• **HOW TO COMPLETE THIS TASK**: Which of the lines below holds the string "held"? Copy every line that does.

☆ ☆ ☆

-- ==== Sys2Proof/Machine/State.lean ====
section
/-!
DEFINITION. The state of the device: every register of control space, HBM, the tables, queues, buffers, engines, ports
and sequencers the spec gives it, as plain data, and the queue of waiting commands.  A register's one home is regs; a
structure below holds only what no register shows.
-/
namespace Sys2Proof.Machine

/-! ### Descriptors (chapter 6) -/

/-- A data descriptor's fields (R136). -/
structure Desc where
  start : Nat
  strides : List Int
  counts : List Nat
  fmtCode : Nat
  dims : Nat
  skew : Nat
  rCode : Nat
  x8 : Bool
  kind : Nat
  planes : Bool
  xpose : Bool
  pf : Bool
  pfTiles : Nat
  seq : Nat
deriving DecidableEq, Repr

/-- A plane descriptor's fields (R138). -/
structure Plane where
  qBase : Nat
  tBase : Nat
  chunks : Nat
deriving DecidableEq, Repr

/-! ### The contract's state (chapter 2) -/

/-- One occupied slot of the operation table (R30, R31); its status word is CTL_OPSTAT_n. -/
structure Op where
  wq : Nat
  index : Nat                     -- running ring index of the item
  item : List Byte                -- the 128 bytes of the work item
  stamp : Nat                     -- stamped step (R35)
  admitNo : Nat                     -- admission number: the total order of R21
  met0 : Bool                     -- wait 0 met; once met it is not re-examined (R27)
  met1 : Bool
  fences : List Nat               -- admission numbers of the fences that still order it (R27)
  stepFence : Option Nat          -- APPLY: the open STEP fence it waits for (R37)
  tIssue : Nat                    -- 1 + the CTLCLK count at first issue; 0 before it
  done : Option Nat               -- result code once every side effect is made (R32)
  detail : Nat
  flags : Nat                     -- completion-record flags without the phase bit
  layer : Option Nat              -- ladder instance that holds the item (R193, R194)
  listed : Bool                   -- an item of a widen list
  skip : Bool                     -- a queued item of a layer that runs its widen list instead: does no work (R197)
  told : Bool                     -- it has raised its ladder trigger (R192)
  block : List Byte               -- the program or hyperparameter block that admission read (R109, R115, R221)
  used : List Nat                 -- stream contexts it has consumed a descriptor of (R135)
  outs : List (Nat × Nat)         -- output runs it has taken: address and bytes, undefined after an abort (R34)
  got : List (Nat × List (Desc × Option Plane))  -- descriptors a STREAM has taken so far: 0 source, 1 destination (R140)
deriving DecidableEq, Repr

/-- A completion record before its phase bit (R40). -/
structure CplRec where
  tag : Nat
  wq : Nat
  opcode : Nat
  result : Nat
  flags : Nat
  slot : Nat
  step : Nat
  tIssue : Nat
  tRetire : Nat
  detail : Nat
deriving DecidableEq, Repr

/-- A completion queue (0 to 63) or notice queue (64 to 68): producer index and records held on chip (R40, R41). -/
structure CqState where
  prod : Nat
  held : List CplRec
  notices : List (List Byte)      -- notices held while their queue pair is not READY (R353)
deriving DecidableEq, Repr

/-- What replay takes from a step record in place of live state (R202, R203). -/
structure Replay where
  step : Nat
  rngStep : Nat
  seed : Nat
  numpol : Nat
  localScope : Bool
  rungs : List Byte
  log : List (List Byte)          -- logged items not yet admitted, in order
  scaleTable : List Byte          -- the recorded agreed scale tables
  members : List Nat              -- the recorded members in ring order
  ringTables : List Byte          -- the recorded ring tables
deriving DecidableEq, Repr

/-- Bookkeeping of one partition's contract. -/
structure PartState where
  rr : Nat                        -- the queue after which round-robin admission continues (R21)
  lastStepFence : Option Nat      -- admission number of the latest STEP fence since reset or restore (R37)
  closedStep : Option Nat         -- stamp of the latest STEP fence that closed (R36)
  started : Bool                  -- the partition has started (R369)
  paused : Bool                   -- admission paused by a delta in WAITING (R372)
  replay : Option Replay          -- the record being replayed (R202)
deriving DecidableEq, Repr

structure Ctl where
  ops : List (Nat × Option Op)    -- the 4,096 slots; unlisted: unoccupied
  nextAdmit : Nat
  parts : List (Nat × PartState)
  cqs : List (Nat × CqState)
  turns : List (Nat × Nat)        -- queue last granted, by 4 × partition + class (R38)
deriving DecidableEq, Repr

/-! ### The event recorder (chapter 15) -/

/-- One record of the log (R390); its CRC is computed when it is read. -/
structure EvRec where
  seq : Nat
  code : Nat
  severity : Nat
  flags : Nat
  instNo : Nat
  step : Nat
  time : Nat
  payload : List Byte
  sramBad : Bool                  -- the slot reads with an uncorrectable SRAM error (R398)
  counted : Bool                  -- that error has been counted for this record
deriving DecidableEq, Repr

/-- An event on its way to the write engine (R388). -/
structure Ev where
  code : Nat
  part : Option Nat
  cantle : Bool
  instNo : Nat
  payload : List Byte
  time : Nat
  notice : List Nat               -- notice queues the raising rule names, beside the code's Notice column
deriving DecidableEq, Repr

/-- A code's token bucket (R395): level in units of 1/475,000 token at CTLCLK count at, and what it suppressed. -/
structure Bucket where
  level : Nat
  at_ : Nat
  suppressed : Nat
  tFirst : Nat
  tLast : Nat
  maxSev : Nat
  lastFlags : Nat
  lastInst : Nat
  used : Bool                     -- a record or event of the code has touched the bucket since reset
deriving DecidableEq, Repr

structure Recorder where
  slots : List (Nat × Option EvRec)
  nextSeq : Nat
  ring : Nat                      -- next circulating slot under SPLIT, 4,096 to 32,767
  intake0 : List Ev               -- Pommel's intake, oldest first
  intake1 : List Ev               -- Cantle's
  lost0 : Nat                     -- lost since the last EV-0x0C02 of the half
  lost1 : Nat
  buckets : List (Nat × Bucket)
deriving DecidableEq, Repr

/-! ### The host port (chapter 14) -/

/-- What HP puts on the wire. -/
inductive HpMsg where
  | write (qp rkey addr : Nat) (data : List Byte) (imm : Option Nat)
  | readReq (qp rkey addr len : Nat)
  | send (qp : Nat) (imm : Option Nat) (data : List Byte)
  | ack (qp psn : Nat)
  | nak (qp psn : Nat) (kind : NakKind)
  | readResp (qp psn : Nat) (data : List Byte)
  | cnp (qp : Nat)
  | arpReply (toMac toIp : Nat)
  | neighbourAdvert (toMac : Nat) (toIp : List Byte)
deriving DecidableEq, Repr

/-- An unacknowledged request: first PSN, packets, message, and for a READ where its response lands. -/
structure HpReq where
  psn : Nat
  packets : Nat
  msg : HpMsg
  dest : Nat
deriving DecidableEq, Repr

☆ ☆ ☆

• **RESPONSE BOX**:
/-- A completion queue (0 to 63) or notice queue (64 to 68): producer index and records held on chip (R40, R41). -/
  held : List CplRec
  notices : List (List Byte)      -- notices held while their queue pair is not READY (R353)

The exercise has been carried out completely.